What you are asked to do — Read through the lines below for the string "execHostPortConfig" and copy each one that has it.

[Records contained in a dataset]
<<<<

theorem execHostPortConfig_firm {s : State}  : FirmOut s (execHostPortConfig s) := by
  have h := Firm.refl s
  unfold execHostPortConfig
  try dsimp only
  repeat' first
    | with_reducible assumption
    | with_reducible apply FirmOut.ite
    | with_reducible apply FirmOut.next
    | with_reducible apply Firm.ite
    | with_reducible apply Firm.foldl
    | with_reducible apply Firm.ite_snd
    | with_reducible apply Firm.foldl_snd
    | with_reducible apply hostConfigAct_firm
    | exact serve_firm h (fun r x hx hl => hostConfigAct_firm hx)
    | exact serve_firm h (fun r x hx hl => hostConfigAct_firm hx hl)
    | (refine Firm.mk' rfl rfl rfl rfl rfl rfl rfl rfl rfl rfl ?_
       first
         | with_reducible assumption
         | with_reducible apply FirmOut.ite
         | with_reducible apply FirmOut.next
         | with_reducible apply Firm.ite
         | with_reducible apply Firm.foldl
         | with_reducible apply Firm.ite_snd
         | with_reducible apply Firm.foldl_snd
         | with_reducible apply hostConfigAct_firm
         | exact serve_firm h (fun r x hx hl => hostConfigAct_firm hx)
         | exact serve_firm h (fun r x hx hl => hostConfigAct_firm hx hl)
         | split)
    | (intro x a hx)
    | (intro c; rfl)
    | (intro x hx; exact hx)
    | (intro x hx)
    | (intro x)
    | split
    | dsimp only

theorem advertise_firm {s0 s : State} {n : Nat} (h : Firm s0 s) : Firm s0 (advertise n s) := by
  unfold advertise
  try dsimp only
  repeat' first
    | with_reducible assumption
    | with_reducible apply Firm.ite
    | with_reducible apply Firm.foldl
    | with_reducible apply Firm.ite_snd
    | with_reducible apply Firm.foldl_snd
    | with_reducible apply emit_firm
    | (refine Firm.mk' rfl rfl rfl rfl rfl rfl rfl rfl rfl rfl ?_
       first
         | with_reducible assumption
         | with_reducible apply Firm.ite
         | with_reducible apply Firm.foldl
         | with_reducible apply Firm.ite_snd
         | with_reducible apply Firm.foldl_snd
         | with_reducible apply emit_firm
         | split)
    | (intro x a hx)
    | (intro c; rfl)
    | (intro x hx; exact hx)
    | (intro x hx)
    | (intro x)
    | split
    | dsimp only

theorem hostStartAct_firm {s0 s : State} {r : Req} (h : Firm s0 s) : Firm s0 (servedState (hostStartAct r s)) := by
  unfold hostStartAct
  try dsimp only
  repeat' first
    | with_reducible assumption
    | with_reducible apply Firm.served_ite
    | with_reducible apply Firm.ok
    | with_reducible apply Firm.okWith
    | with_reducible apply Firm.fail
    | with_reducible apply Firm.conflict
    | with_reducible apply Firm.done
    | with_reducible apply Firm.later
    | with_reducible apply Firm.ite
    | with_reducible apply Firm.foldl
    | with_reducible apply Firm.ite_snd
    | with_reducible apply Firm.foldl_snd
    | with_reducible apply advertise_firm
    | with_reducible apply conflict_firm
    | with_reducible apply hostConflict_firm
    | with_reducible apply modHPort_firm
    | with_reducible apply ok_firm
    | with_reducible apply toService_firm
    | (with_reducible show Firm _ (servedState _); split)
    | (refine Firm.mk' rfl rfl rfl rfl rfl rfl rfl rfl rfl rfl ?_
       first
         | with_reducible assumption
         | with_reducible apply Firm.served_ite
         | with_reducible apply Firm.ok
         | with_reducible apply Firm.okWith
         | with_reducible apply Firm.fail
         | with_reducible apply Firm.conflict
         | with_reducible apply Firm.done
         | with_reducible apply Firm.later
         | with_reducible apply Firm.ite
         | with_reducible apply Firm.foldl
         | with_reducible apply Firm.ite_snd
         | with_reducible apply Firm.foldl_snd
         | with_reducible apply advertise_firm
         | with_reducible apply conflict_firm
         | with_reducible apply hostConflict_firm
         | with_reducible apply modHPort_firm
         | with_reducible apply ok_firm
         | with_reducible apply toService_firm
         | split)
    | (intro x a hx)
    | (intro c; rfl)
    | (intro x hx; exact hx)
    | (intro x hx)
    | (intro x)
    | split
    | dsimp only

>>>>
<<<<

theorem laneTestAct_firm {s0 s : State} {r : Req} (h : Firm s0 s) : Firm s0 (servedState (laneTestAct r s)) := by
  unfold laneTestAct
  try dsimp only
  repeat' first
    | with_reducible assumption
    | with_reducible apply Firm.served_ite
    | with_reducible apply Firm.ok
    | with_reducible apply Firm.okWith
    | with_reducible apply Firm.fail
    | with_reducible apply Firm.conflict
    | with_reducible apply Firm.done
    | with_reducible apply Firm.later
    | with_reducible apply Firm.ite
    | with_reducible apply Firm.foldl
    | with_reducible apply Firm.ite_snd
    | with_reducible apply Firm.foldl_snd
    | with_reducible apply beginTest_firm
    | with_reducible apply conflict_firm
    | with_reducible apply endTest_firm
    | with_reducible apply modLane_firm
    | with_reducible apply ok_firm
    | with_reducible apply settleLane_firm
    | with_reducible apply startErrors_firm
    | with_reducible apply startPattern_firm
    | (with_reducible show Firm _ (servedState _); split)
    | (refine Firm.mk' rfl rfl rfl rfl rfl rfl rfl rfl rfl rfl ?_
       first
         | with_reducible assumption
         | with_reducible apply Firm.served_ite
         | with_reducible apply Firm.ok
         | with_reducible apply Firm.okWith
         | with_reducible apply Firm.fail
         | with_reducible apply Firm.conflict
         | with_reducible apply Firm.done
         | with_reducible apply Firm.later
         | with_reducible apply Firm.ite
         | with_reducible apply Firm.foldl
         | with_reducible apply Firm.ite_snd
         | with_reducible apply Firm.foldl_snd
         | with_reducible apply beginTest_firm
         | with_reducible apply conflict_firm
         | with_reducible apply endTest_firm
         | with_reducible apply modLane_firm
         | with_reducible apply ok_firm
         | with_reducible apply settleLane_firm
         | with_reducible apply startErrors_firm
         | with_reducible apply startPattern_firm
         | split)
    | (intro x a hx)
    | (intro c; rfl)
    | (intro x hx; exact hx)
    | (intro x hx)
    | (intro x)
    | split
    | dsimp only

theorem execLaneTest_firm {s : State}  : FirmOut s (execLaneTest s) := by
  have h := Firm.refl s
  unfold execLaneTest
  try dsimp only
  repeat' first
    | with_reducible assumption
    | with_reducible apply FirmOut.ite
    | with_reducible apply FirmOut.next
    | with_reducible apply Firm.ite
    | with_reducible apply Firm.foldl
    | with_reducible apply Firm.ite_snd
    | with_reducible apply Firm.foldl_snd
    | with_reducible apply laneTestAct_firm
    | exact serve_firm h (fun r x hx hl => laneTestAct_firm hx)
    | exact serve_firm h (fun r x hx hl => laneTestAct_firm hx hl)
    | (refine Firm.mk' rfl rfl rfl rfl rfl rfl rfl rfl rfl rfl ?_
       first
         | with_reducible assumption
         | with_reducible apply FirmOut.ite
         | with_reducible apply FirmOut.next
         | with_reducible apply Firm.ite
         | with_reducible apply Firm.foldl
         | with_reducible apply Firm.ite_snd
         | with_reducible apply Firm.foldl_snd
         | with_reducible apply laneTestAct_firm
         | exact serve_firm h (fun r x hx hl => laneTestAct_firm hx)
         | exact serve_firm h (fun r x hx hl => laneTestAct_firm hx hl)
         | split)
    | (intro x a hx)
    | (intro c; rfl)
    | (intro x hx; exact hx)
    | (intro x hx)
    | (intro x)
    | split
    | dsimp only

>>>>

Answer to the problem —
theorem execHostPortConfig_firm {s : State}  : FirmOut s (execHostPortConfig s) := by
  unfold execHostPortConfig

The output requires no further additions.